Interconnect length increases exponentially with technology scaling. “In new chips you have very long interconnect wires with very small dimensions in terms of thickness and depth,” points out Elhak. “That creates high current density and high operating temperature. Copper has been replacing aluminum to meet some of the technology challenge, but EM is still a challenge. When electrons flow in the metal, first they heat it and then they put pressure on them which can cause damage. In the past we only did this analysis for very sensitive analog blocks or high power blocks used in automotive, but today mainstream designs in wireless and wearable that are moving to advanced nodes have to take this into account.”

Reliability issues associated with the ageing of the interconnect are caused by two phenomena – hot carrier injection and bias temperature instability (HCI and BTI). Hot carriers are particles that attain enough kinetic energy to be injected into forbidden regions of a device, such as the gate dielectric and then get trapped.

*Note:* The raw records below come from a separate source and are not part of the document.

/-- Registers of block 0x0E. -/
def regsBlk0E : List Reg := [
  ⟨.XB_MATTR, 0x0, [], false, [⟨19, 0, .arb, 0x80002, []⟩]⟩,
  ⟨.XB_MRST, 0x4, [], false, [⟨19, 0, .ro, 0, []⟩]⟩,
  ⟨.XB_CSRSEC, 0x8, [], false, [⟨21, 0, .arb, 0x084000, []⟩]⟩,
  ⟨.XB_VIOL, 0x10, [], false, [⟨31, 31, .w1c, 0, []⟩, ⟨30, 28, .rl, 0, []⟩, ⟨24, 20, .rl, 0, []⟩, ⟨18, 16, .rl, 0, []⟩, ⟨0, 0, .rl, 0, []⟩]⟩,
  ⟨.XB_VIOLADR, 0x18, [], true, [⟨39, 0, .rl, 0, []⟩]⟩,
  ⟨.XB_MBXDB, 0x20, [], false, [⟨3, 0, .wo, 0, []⟩]⟩,
  ⟨.XB_MBXBUSY, 0x24, [], false, [⟨15, 0, .ro, 0, []⟩]⟩,
  ⟨.XB_CNT, 0x100, [(9, 0x4)], false, [⟨31, 0, .rc, 0, []⟩]⟩,
  ⟨.XB_DMACTL, 0x1000, [(8, 0x40)], false, [⟨3, 3, .arb, 0, []⟩, ⟨2, 2, .wo, 0, []⟩, ⟨1, 1, .wo, 0, []⟩]⟩,
  ⟨.XB_DMASTAT, 0x1004, [(8, 0x40)], false, [⟨7, 4, .ro, 0, []⟩, ⟨3, 3, .ro, 0, []⟩, ⟨2, 0, .ro, 0, []⟩]⟩,
  ⟨.XB_DMADESC, 0x1008, [(8, 0x40)], true, [⟨39, 0, .rw, 0, []⟩]⟩,
  ⟨.XB_DMACUR, 0x1010, [(8, 0x40)], true, [⟨39, 0, .ro, 0, []⟩]⟩,
  ⟨.XB_DMADONE, 0x1018, [(8, 0x40)], false, [⟨31, 0, .rc, 0, []⟩]⟩]

/-- Registers of block 0x0F. -/
def regsBlk0F : List Reg := [
  ⟨.EV_CTL, 0x0, [], false, [⟨0, 0, .rw, 1, []⟩]⟩,
  ⟨.EV_STATUS, 0x4, [], false, [⟨2, 2, .w1c, 0, []⟩, ⟨1, 1, .w1c, 0, []⟩, ⟨0, 0, .w1c, 0, []⟩]⟩,
  ⟨.EV_GRPEN, 0x8, [], false, [⟨15, 0, .rw, 0xFFFF, []⟩]⟩,
  ⟨.EV_SWGATE, 0xC, [], false, [⟨7, 0, .rw, 0, []⟩]⟩,
  ⟨.EV_GATES, 0x10, [], false, [⟨31, 0, .ro, 0, []⟩]⟩,
  ⟨.EV_HOSTEV, 0x14, [], false, [⟨15, 0, .wo, 0, []⟩]⟩,
  ⟨.EV_TSEC, 0x20, [(3, 0x4)], false, [⟨31, 0, .arb, 0, []⟩]⟩,
  ⟨.EV_CNT, 0x100, [(5, 0x4)], false, [⟨31, 0, .rc, 0, []⟩]⟩,
  ⟨.EV_CHCFG, 0x1000, [(128, 0x10)], false, [⟨31, 31, .own, 0, []⟩, ⟨30, 29, .own, 0, [(0, 2)]⟩, ⟨28, 22, .own, 0, []⟩, ⟨21, 14, .own, 0, []⟩, ⟨13, 13, .own, 0, []⟩, ⟨12, 12, .own, 0, []⟩, ⟨11, 7, .own, 0, []⟩]⟩,
  ⟨.EV_CHOWN, 0x1004, [(128, 0x10)], false, [⟨7, 7, .arb, 0, []⟩, ⟨5, 4, .arb, 0, [(0, 2)]⟩, ⟨3, 0, .arb, 0, []⟩]⟩,
  ⟨.EV_CHSTAT, 0x1008, [(128, 0x10)], false, [⟨1, 1, .w1c, 0, []⟩, ⟨0, 0, .w1c, 0, []⟩]⟩,
  ⟨.EV_CHCNT, 0x100C, [(128, 0x10)], false, [⟨31, 0, .rc, 0, []⟩]⟩,
  ⟨.EV_TSTAT, 0x2000, [(96, 0x4)], false, [⟨7, 7, .w1c, 0, []⟩, ⟨6, 6, .ro, 0, []⟩, ⟨1, 0, .ro, 0, []⟩]⟩,
  ⟨.EV_IO, 0x3000, [(16, 0x4)], false, [⟨29, 20, .rw, 100, [(4, 1023)]⟩, ⟨15, 12, .rw, 2, []⟩, ⟨9, 8, .rw, 0, []⟩, ⟨5, 4, .rw, 0, []⟩, ⟨0, 0, .rw, 0, []⟩]⟩]

/-- Registers of block 0x10. -/
def regsBlk10 : List Reg := [
  ⟨.SP_FAULT, 0x0, [], false, [⟨15, 0, .w1c, 0, []⟩]⟩,
  ⟨.SP_HINT, 0x4, [], false, [⟨15, 0, .w1c, 0, []⟩]⟩,
  ⟨.SP_CTL, 0x1000, [(16, 0x100)], false, [⟨3, 3, .wo, 0, []⟩, ⟨2, 2, .wo, 0, []⟩, ⟨0, 0, .rw, 0, []⟩]⟩,
  ⟨.SP_STAT, 0x1004, [(16, 0x100)], false, [⟨19, 16, .ro, 0, []⟩, ⟨12, 12, .w1c, 0, []⟩, ⟨11, 11, .w1c, 0, []⟩, ⟨10, 10, .w1c, 0, []⟩, ⟨9, 9, .w1c, 0, []⟩, ⟨8, 8, .w1c, 0, []⟩, ⟨3, 3, .ro, 0, []⟩, ⟨2, 0, .ro, 0, []⟩]⟩,
  ⟨.SP_PC, 0x1008, [(16, 0x100)], false, [⟨14, 0, .rw, 0, []⟩]⟩,
  ⟨.SP_HMSG, 0x100C, [(16, 0x100)], false, [⟨31, 0, .rw, 0, []⟩]⟩,
  ⟨.SP_XWIN, 0x1010, [(16, 0x100)], true, [⟨39, 16, .rw, 0, []⟩]⟩,
  ⟨.SP_INCFGA, 0x1020, [(16, 0x100), (4, 0x8)], false, [⟨28, 16, .rw, 1, [(1, 4096)]⟩, ⟨15, 15, .rw, 0, []⟩, ⟨1, 0, .rw, 0, [(0, 2)]⟩]⟩,
  ⟨.SP_INCFGB, 0x1024, [(16, 0x100), (4, 0x8)], false, [⟨28, 16, .rw, 0, [(0, 4096)]⟩, ⟨11, 0, .rw, 0, []⟩]⟩,
  ⟨.SP_OUTCFG, 0x1040, [(16, 0x100), (4, 0x4)], false, [⟨26, 16, .rw, 1, [(1, 1024)]⟩, ⟨11, 8, .rw, 0, []⟩, ⟨7, 6, .rw, 0, []⟩, ⟨1, 0, .rw, 0, [(0, 2)]⟩]⟩,
  ⟨.SP_INSTAT, 0x1050, [(16, 0x100), (4, 0x4)], false, [⟨12, 0, .ro, 0, []⟩]⟩,
  ⟨.SP_OUTSTAT, 0x1060, [(16, 0x100), (4, 0x4)], false, [⟨10, 0, .ro, 0, []⟩]⟩,
  ⟨.SP_INHDR, 0x1080, [(16, 0x100), (4, 0x10), (4, 0x4)], false, [⟨31, 0, .rl, 0, []⟩]⟩,
  ⟨.SP_CNT, 0x10C0, [(16, 0x100), (5, 0x4)], false, [⟨31, 0, .rc, 0, []⟩]⟩,
  ⟨.SP_WIN, 0x8000, [(16, 0x200), (128, 0x4)], false, [⟨31, 0, .rw, 0, []⟩]⟩]

/-- Registers of block 0x11. -/
def regsBlk11 : List Reg := [
  ⟨.AU_CTL, 0x0, [], false, [⟨2, 2, .rw, 0, []⟩, ⟨1, 1, .rw, 0, []⟩, ⟨0, 0, .rw, 0, []⟩]⟩,
  ⟨.AU_STATUS, 0x4, [], false, [⟨7, 7, .w1c, 0, []⟩, ⟨6, 6, .w1c, 0, []⟩, ⟨5, 5, .w1c, 0, []⟩, ⟨4, 4, .w1c, 0, []⟩, ⟨3, 3, .w1c, 0, []⟩, ⟨2, 2, .ro, 0, []⟩, ⟨1, 0, .ro, 0, []⟩]⟩,
  ⟨.AU_REFCTL, 0x8, [], false, [⟨7, 0, .rw, 50, [(1, 200)]⟩]⟩,
  ⟨.AU_REFOFF, 0xC, [], false, [⟨31, 0, .ro, 0, []⟩]⟩,
  ⟨.AU_ORIG, 0x10, [], false, [⟨31, 0, .rw, 0, []⟩]⟩,
  ⟨.AU_SAOFF, 0x14, [], false, [⟨31, 0, .rw, 0, []⟩]⟩,
  ⟨.AU_OUTCTL, 0x100, [(8, 0x4)], false, [⟨0, 0, .rw, 0, []⟩]⟩,
  ⟨.AU_CHCFG, 0x200, [(16, 0x10)], false, [⟨30, 16, .rw, 2048, [(1, 16384)]⟩, ⟨13, 4, .rw, 480, [(1, 1023)]⟩, ⟨1, 0, .rw, 0, [(0, 2)]⟩]⟩,
  ⟨.AU_CHLO, 0x204, [(16, 0x10)], false, [⟨14, 0, .rw, 64, [(0, 16383)]⟩]⟩,
  ⟨.AU_CHSTAT, 0x208, [(16, 0x10)], false, [⟨21, 21, .w1c, 0, []⟩, ⟨20, 20, .w1c, 0, []⟩, ⟨17, 16, .ro, 0, []⟩, ⟨14, 0, .ro, 0, []⟩]⟩,
  ⟨.AU_CNT, 0x400, [(16, 0x8), (2, 0x4)], false, [⟨31, 0, .rc, 0, []⟩]⟩]

/-- Registers of block 0x12. -/
def regsBlk12 : List Reg := [
  ⟨.CF_STATUS, 0x0, [], false, [⟨19, 16, .ro, 0, []⟩, ⟨13, 12, .ro, 0, []⟩, ⟨11, 8, .ro, 0, []⟩, ⟨7, 7, .w1c, 0, []⟩, ⟨6, 6, .w1c, 0, []⟩, ⟨5, 5, .w1c, 0, []⟩, ⟨4, 4, .w1c, 0, []⟩, ⟨3, 3, .ro, 0, []⟩, ⟨2, 0, .ro, 0, []⟩]⟩,
  ⟨.CF_EPOCH, 0x4, [], false, [⟨31, 0, .ro, 0, []⟩]⟩,
  ⟨.CF_RLBND, 0x8, [], true, [⟨63, 0, .ro, 0, []⟩]⟩,
  ⟨.CF_KEYS, 0x10, [], false, [⟨7, 4, .ro, 1, []⟩, ⟨3, 0, .ro, 0, []⟩]⟩,
  ⟨.CF_CFGHASH, 0x40, [(12, 0x4)], false, [⟨31, 0, .ro, 0, []⟩]⟩,
  ⟨.CF_SLOT, 0x100, [(4, 0x10)], false, [⟨11, 8, .ro, 0, []⟩, ⟨7, 7, .ro, 0, []⟩, ⟨6, 6, .ro, 0, []⟩, ⟨2, 0, .ro, 0, []⟩]⟩,
  ⟨.CF_SLOTEP, 0x104, [(4, 0x10)], false, [⟨31, 0, .ro, 0, []⟩]⟩,
  ⟨.CF_SLOTWR, 0x108, [(4, 0x10)], false, [⟨31, 0, .ro, 0, []⟩]⟩,
  ⟨.CF_SLOTLEN, 0x10C, [(4, 0x10)], false, [⟨31, 0, .ro, 0, []⟩]⟩,
  ⟨.CF_LOG0, 0x200, [], false, [⟨31, 16, .ro, 0, []⟩, ⟨9, 0, .ro, 0, []⟩]⟩,
  ⟨.CF_LOG1, 0x204, [], false, [⟨31, 0, .ro, 0, []⟩]⟩,
  ⟨.CF_CNT, 0x400, [(5, 0x4)], false, [⟨31, 0, .rc, 0, []⟩]⟩]

/-- Registers of block 0x13. -/
def regsBlk13 : List Reg := [
  ⟨.MG_STATUS, 0x0, [], false, [⟨11, 11, .w1c, 0, []⟩, ⟨10, 10, .ro, 0, []⟩, ⟨9, 9, .w1c, 0, []⟩, ⟨8, 8, .ro, 0, []⟩, ⟨7, 7, .ro, 0, []⟩, ⟨6, 6, .ro, 0, []⟩, ⟨5, 5, .ro, 0, []⟩, ⟨4, 4, .ro, 0, []⟩, ⟨3, 0, .ro, 0, []⟩]⟩,
  ⟨.MG_CTL, 0x4, [], false, [⟨1, 1, .wo, 0, []⟩, ⟨0, 0, .arb, 1, []⟩]⟩,
  ⟨.MG_RRST, 0x8, [], false, [⟨6, 0, .wo, 0, []⟩]⟩,
  ⟨.MG_WDOG, 0xC, [], false, [⟨23, 16, .wo, 0, []⟩, ⟨15, 0, .arb, 1000, [(10, 10000)]⟩]⟩,
  ⟨.MG_RSTCAUSE, 0x10, [], false, [⟨10, 8, .w1c, 0, []⟩, ⟨4, 4, .w1c, 0, []⟩, ⟨3, 3, .w1c, 0, []⟩, ⟨2, 2, .w1c, 0, []⟩, ⟨1, 1, .w1c, 0, []⟩, ⟨0, 0, .w1c, 1, []⟩]⟩,
  ⟨.MG_BOOT, 0x14, [], false, [⟨9, 8, .ro, 0, []⟩, ⟨7, 4, .ro, 0xF, []⟩, ⟨1, 0, .ro, 0, []⟩]⟩,
  ⟨.MG_CTXBASE, 0x18, [], true, [⟨63, 0, .rw, 0, []⟩]⟩,
  ⟨.MG_WAKETIME, 0x20, [], true, [⟨63, 63, .rw, 0, []⟩, ⟨47, 0, .rw, 0, []⟩]⟩,
  ⟨.MG_OPENT, 0x28, [], false, [⟨31, 0, .ro, 0, []⟩]⟩]

/-- Registers of block 0x14. -/
def regsBlk14 : List Reg := [
  ⟨.PE_ID, 0x0, [], false, [⟨31, 16, .ro, 0x8192, []⟩, ⟨15, 0, .ro, 0, []⟩]⟩,
  ⟨.PE_LINK, 0x4, [], false, [⟨9, 6, .ro, 0, []⟩, ⟨5, 0, .ro, 0, []⟩]⟩,
  ⟨.PE_WIN, 0x8, [], true, [⟨63, 30, .rw, 0, []⟩]⟩,
  ⟨.PE_ERR, 0x10, [], false, [⟨2, 2, .w1c, 0, []⟩, ⟨1, 1, .w1c, 0, []⟩, ⟨0, 0, .w1c, 0, []⟩]⟩,
  ⟨.PE_CNT, 0x100, [(3, 0x4)], false, [⟨31, 0, .rc, 0, []⟩]⟩,
  ⟨.PE_MSIMAP, 0x1000, [(80, 0x4)], false, [⟨8, 8, .rw, 0, []⟩, ⟨7, 0, .rw, 0, []⟩]⟩]

/-- Registers of block 0x15. -/
def regsBlk15 : List Reg := [
  ⟨.IO_STATUS, 0x0, [], false, [⟨7, 7, .w1c, 0, []⟩, ⟨6, 6, .w1c, 0, []⟩, ⟨5, 5, .w1c, 0, []⟩, ⟨4, 4, .ro, 0, []⟩, ⟨3, 3, .ro, 1, []⟩, ⟨2, 2, .ro, 0, []⟩, ⟨1, 0, .ro, 0, []⟩]⟩,
  ⟨.IO_VIN, 0x4, [], false, [⟨31, 16, .ro, 0, []⟩, ⟨15, 0, .ro, 0, []⟩]⟩,
  ⟨.IO_TJ, 0x8, [], false, [⟨21, 16, .ro, 0, []⟩, ⟨15, 0, .ro, 0, []⟩]⟩,
  ⟨.IO_RAIL, 0x10, [(4, 0x4)], false, [⟨31, 16, .ro, 0, []⟩, ⟨15, 0, .ro, 0, []⟩]⟩,
  ⟨.IO_TERM, 0x20, [], false, [⟨3, 3, .rw, 0, []⟩, ⟨2, 2, .rw, 0, []⟩, ⟨1, 1, .rw, 0, []⟩, ⟨0, 0, .rw, 0, []⟩]⟩,
  ⟨.IO_DRV, 0x24, [], false, [⟨15, 0, .rw, 0xFFFF, []⟩]⟩,
  ⟨.IO_TSENSE, 0x100, [(64, 0x4)], false, [⟨15, 0, .ro, 0, []⟩]⟩]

This leads to threshold voltage changes and trans-conductance degradation in the device. Bias temperature instability is caused chemical breakdown at the interface between the silicon dioxide layer and the substrate and causes an increase in the absolute threshold voltage and a degradation of several attributes of the device. Both of these effects can lead to damage of the devices over time. Libraries now need to be aware of all of these issues.

Oxide thickness and mask alignment are the main contributors to variation. “Consider oxide thickness,” says Elhak. “As it gets smaller we are talking about just a few atoms within that layer so any small change in that thickness will contribute a bigger variation in current because current is the average flow of electrons. As the oxide gets smaller, the more sensitive it becomes to slight changes. The same is true of mask alignment and other contributors to variation.”

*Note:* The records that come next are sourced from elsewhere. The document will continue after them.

/-- State of the crossbar side beside its registers. -/
structure XbState where
  /-- The Arbiter mailbox's bytes (R310); nothing listed reads 0. -/
  mbx : Memory
  /-- Mailbox slots whose requests wait, in doorbell order, each with whether its requester is secure. -/
  mbxQ : List (Nat × Bool)
  /-- The device address of the violation latched (XB_VIOL), shown in XB_VIOLADR when XB_VIOL is read. -/
  violAdr : Nat
  deriving DecidableEq, Repr, Inhabited

/-- State of the event fabric beside its registers. -/
structure EvState where
  /-- Hop counts of the events pending at relay inputs T36 to T39, oldest first (R318). -/
  hops : SMap (List Nat)
  /-- Per EVIO pin: the filtered level of an input, and the level driven on an output (R321). -/
  level : Nat
  drive : Nat
  /-- Pins in an output pulse. -/
  pulse : List Nat
  deriving DecidableEq, Repr, Inhabited

/-- A value that consumers within their delay slots still read as it was before its producer (R328): what reads it (0 = a
data register; 1 = address generation; 2 = LOOPNZ; 3 = MOVA, ADDA and SHA; 4 = a flag test; 5 = interrupt acceptance), the
register's number in the register window, its old value, and the instructions left. -/
structure AspLate where
  view : Nat
  reg : Nat
  old : Nat
  left : Nat
  deriving DecidableEq, Repr, Inhabited

/-- A branch in its delay slots: where it goes (none: not taken), slots left, and whether it is RETI. -/
structure AspBranch where
  target : Option Nat
  left : Nat
  reti : Bool
  deriving DecidableEq, Repr, Inhabited

/-- An access through the external window that has not completed (R339): write or read, device address, the word to
write, and the instruction that waits. -/
structure AspExt where
  write : Bool
  addr : Nat
  data : Nat
  instr : Instr
  deriving DecidableEq, Repr

/-- What an ASP core holds besides SP_PC, SP_STAT and its memories. -/
structure SpCore where
  /-- Both register banks by number in the register window: 0–15 D, 16–23 P, 24–31 M, 32–35 A (40 bits), 40 LC, 41 ST; the
  shadow bank 64 higher. -/
  reg : SMap Nat
  rpc : Nat
  /-- The call stack, top first, at most 8. -/
  stack : List Nat
  /-- Iterations of the repeat in progress still to run. -/
  rpt : Option Nat
  br : Option AspBranch
  late : List AspLate
  ext : Option AspExt
  /-- A stop, a suspension, or the end of a step is due at the next accepting boundary. -/
  stopReq : Bool
  susReq : Bool
  stepping : Bool
  /-- The host has written SP_HMSG since interrupt 4 was last accepted. -/
  hmsg : Bool
  /-- P addresses in the repeat cache, the least recently used last (R331). -/
  cache : List Nat
  /-- Stream FIFOs by port, oldest word first. -/
  inQ : SMap (List Nat)
  outQ : SMap (List Nat)
  /-- The last latched header of each input port, and the ports whose header is new (R337). -/
  hdr : SMap (List Nat)
  hdrNew : List Nat
  /-- Per input port: 64 × round + entry of the delivery in progress or last, plus one, and its words delivered. -/
  pos : SMap (Nat × Nat)
  /-- Per input port: words of the previous delivery were dropped. -/
  dropped : SMap Bool
  deriving DecidableEq, Repr, Inhabited

/-- State of the ASPs beside their registers. -/
structure SpState where
  core : SMap SpCore
  /-- Memory words: core × 65,536 + word, P from 0, X from 0x8000, Y from 0xC000. -/
  mem : SMap Word
  deriving DecidableEq, Repr, Inhabited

What makes some of this variation more difficult to handle is that the variation is random. In the past, it was reasonable to assume that devices close together would be equally affected by process variations. This is no longer true, and it can disturb sensitive device structures such as matched pairs or current mirrors.

In the past, designers dealt with variability by adding margin, but now the sensitivity to varying parameters is harder so you would need to add even more margin. As designers are competing on the performance of chips, you cannot keep adding more. You have to analyze the variation and it has to be taken into account during the design process.

“Monte Carlo is the traditional approach for variation analysis,” says Courant, “but it is becoming too costly as thousands of runs are needed in order to statistically converge to an acceptable precision. Advanced Monte Carlo techniques are required that provide speedup in terms of number of runs for small to large circuits.”

Subramanian points out that there is a move to use statistical techniques more intelligently. “We are at the early days of this. People are looking at, and starting to use an approach called ‘The Design of Experiments’.”

For every set of simulations that are run, it is like running experiments on a population and you need to pick the size of the population you need based on what you are trying to measure. “Increasingly, people are looking at how many simulations should be run in order to get a certain confidence interval for a specific type of measurement,” explains Subramanian. “If you have five different types of measurements, you would actually define five different types of experiments to be able to capture those measurements with a certain degree of confidence. Very late in the design cycle, close to tape-out, you would require a very high confidence interval to make sure that the products coming out of the door fits within a certain window in terms of their performance.”

Subramanian says that by looking at customer designs and nodes as they move to 28nm and below, they see a dramatic increase in the number and types of simulation. “We are also seeing this on other nodes where there is increasingly a requirement to do more types of reliability analysis – for power electronics, LED lighting or certain automotive power functions, they need far more simulations and they are bringing statistical techniques to bear to help manage the complexity.”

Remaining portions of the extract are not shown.